## Required action
Using the listing that follows, filter out every line lacking the string "along" and return the rest.

─── Supplied information

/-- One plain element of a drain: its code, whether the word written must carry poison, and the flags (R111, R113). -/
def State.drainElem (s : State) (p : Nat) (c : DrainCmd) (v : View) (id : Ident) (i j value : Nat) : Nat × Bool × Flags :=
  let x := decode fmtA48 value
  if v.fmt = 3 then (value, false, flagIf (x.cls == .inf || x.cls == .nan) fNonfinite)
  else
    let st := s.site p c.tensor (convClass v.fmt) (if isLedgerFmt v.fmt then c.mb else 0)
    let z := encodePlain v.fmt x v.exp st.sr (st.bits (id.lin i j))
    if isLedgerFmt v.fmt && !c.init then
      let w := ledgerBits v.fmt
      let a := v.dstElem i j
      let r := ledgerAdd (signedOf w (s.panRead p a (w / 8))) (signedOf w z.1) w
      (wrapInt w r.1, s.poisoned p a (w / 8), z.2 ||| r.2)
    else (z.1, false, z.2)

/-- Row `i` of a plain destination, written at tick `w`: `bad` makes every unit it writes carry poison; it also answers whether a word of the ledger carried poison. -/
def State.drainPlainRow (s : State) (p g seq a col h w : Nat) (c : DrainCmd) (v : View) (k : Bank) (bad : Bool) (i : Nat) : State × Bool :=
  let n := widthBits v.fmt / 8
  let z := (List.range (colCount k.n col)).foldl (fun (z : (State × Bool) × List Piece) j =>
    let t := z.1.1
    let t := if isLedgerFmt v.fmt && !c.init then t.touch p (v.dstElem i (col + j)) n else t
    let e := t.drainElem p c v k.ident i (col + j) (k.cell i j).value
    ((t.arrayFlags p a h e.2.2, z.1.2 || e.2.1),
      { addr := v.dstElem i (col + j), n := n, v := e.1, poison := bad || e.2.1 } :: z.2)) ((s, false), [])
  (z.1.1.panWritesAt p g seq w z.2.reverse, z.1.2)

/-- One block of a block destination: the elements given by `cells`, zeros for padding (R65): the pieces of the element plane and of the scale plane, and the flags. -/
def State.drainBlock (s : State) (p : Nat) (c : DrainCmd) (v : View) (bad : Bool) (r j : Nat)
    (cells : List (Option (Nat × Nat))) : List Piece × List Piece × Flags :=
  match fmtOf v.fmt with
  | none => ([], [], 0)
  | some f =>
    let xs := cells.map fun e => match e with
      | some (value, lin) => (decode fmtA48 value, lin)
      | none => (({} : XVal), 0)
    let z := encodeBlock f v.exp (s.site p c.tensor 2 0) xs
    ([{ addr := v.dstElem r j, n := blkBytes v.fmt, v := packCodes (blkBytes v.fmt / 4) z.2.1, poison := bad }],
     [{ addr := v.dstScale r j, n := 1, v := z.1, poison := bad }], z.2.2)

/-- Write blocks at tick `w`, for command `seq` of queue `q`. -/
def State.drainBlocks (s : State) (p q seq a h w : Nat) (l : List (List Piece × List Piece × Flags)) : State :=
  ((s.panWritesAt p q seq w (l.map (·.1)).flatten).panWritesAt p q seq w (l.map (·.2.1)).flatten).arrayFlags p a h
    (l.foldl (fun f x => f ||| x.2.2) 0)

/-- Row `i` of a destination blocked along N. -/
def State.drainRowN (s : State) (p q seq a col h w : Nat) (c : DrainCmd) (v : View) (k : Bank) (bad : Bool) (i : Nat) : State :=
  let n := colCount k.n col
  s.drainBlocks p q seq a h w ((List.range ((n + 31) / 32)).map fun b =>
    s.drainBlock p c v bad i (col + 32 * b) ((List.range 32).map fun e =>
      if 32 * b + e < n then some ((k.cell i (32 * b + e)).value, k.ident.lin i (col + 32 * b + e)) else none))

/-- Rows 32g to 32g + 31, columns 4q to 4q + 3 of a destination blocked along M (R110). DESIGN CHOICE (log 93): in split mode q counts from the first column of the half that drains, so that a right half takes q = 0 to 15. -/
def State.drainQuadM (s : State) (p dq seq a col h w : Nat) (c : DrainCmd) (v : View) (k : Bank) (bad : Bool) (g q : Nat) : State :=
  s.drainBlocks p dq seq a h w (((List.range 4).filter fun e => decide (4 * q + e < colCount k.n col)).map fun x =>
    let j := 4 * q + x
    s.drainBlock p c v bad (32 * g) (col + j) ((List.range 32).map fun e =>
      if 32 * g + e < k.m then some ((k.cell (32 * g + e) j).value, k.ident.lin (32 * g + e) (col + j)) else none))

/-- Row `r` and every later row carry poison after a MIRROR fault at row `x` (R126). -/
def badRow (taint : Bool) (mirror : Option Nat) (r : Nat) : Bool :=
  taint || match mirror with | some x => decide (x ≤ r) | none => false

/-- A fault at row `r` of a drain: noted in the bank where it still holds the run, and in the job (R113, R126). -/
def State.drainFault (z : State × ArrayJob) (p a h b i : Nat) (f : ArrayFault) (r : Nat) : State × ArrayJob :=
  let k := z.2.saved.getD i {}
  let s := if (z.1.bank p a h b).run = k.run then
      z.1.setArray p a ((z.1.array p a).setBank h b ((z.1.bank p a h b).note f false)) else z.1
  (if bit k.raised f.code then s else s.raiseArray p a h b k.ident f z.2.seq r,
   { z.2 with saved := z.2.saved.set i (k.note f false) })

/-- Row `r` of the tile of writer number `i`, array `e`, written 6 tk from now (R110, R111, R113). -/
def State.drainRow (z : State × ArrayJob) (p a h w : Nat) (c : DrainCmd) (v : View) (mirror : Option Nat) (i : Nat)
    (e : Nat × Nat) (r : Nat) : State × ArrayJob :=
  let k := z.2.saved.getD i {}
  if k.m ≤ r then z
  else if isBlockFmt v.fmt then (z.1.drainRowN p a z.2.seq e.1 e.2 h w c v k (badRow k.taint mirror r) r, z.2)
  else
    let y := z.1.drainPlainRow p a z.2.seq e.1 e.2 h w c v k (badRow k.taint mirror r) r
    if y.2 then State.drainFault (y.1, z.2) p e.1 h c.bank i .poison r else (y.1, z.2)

──────
─── Supplied information

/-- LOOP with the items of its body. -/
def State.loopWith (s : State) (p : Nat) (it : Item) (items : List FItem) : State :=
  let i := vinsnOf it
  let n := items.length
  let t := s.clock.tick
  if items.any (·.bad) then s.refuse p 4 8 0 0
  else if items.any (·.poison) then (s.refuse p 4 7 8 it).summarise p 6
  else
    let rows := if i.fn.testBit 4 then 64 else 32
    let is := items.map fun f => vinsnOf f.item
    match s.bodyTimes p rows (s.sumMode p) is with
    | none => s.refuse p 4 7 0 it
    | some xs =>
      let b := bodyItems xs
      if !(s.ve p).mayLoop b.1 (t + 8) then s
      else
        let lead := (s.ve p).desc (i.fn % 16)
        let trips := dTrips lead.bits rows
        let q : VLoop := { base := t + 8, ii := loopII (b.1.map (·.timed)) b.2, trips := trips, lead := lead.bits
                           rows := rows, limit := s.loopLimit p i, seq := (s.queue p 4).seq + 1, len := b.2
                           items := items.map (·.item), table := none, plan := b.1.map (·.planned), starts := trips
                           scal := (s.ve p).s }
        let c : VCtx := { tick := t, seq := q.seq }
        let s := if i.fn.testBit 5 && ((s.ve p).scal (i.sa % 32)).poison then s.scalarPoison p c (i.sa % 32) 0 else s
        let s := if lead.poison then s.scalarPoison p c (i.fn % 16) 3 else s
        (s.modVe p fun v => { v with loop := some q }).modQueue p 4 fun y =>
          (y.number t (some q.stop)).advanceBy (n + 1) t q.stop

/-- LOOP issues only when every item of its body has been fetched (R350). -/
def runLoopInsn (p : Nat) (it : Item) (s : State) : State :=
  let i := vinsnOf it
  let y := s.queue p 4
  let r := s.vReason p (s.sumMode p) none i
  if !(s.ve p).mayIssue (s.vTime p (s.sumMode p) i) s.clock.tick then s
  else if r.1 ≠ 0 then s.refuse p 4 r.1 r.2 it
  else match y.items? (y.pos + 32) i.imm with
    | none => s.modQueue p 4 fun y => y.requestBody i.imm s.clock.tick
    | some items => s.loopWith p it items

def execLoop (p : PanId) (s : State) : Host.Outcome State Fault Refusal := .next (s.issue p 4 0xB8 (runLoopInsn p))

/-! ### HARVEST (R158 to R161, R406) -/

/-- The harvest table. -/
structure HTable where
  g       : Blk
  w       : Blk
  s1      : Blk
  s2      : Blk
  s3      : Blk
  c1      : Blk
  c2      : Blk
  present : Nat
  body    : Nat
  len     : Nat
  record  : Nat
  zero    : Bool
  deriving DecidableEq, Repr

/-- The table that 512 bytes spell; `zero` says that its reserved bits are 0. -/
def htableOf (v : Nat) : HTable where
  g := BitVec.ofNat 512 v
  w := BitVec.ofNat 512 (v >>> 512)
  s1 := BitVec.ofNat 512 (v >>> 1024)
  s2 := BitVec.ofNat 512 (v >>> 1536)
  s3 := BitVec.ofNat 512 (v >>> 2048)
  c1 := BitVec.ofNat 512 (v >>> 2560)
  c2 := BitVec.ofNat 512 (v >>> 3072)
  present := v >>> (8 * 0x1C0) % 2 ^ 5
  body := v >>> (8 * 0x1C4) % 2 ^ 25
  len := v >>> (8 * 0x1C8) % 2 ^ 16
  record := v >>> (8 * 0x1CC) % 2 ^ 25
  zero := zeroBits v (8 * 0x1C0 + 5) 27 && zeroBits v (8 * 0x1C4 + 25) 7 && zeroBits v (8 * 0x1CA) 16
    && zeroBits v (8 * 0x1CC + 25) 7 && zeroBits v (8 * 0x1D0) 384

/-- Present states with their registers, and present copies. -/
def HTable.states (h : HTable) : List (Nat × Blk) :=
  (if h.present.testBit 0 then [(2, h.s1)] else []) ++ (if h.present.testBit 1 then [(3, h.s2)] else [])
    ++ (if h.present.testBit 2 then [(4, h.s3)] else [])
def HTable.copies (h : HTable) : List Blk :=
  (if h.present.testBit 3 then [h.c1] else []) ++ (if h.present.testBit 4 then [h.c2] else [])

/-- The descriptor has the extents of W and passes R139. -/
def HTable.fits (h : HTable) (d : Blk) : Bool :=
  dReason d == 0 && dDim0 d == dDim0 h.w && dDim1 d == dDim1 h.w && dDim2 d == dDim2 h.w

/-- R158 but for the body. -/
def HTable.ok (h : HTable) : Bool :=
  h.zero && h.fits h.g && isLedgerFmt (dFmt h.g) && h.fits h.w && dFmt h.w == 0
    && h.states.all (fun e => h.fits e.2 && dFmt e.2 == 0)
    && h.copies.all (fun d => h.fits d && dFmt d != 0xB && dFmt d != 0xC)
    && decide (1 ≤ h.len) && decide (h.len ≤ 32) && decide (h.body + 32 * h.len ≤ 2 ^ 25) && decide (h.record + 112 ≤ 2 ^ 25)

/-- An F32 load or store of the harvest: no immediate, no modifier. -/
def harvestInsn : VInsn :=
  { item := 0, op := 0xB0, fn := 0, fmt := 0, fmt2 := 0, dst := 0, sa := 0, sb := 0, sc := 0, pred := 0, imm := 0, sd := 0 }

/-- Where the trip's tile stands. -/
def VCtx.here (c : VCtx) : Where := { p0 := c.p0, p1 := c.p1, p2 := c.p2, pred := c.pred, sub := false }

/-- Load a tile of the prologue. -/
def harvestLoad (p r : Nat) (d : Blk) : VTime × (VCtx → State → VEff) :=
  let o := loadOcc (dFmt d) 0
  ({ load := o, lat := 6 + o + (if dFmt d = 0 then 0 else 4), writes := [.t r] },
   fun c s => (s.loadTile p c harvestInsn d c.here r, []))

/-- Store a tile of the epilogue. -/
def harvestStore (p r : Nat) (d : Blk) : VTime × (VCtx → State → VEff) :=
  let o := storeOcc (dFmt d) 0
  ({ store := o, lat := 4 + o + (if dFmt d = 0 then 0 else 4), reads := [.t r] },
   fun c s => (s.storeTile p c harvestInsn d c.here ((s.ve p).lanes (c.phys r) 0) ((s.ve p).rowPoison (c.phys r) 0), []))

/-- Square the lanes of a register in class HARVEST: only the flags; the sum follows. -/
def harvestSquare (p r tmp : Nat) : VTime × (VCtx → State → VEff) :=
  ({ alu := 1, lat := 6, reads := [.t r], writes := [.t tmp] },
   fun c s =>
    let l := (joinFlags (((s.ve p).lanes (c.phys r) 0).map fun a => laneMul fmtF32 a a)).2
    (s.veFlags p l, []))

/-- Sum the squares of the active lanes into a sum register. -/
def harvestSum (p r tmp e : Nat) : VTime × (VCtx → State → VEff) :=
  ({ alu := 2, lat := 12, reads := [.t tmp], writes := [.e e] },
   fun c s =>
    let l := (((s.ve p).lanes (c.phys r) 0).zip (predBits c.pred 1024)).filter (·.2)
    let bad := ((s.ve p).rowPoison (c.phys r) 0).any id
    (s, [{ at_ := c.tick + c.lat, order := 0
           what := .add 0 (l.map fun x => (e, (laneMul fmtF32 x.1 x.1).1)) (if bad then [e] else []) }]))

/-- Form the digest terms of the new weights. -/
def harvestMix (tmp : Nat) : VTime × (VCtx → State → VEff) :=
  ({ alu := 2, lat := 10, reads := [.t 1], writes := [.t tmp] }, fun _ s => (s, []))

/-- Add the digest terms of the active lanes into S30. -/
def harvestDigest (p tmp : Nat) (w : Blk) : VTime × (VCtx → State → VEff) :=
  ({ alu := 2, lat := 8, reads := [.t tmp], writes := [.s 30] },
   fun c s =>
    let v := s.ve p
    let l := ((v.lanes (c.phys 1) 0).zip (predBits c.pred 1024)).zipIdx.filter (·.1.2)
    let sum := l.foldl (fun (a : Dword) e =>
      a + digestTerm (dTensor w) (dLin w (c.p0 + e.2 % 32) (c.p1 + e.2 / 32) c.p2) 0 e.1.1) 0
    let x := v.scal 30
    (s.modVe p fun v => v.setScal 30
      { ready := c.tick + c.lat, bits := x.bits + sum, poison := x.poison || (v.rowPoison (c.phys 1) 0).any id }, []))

──────

## Result of the exercise
/-- Row `i` of a destination blocked along N. -/
/-- Rows 32g to 32g + 31, columns 4q to 4q + 3 of a destination blocked along M (R110). DESIGN CHOICE (log 93): in split mode q counts from the first column of the half that drains, so that a right half takes q = 0 to 15. -/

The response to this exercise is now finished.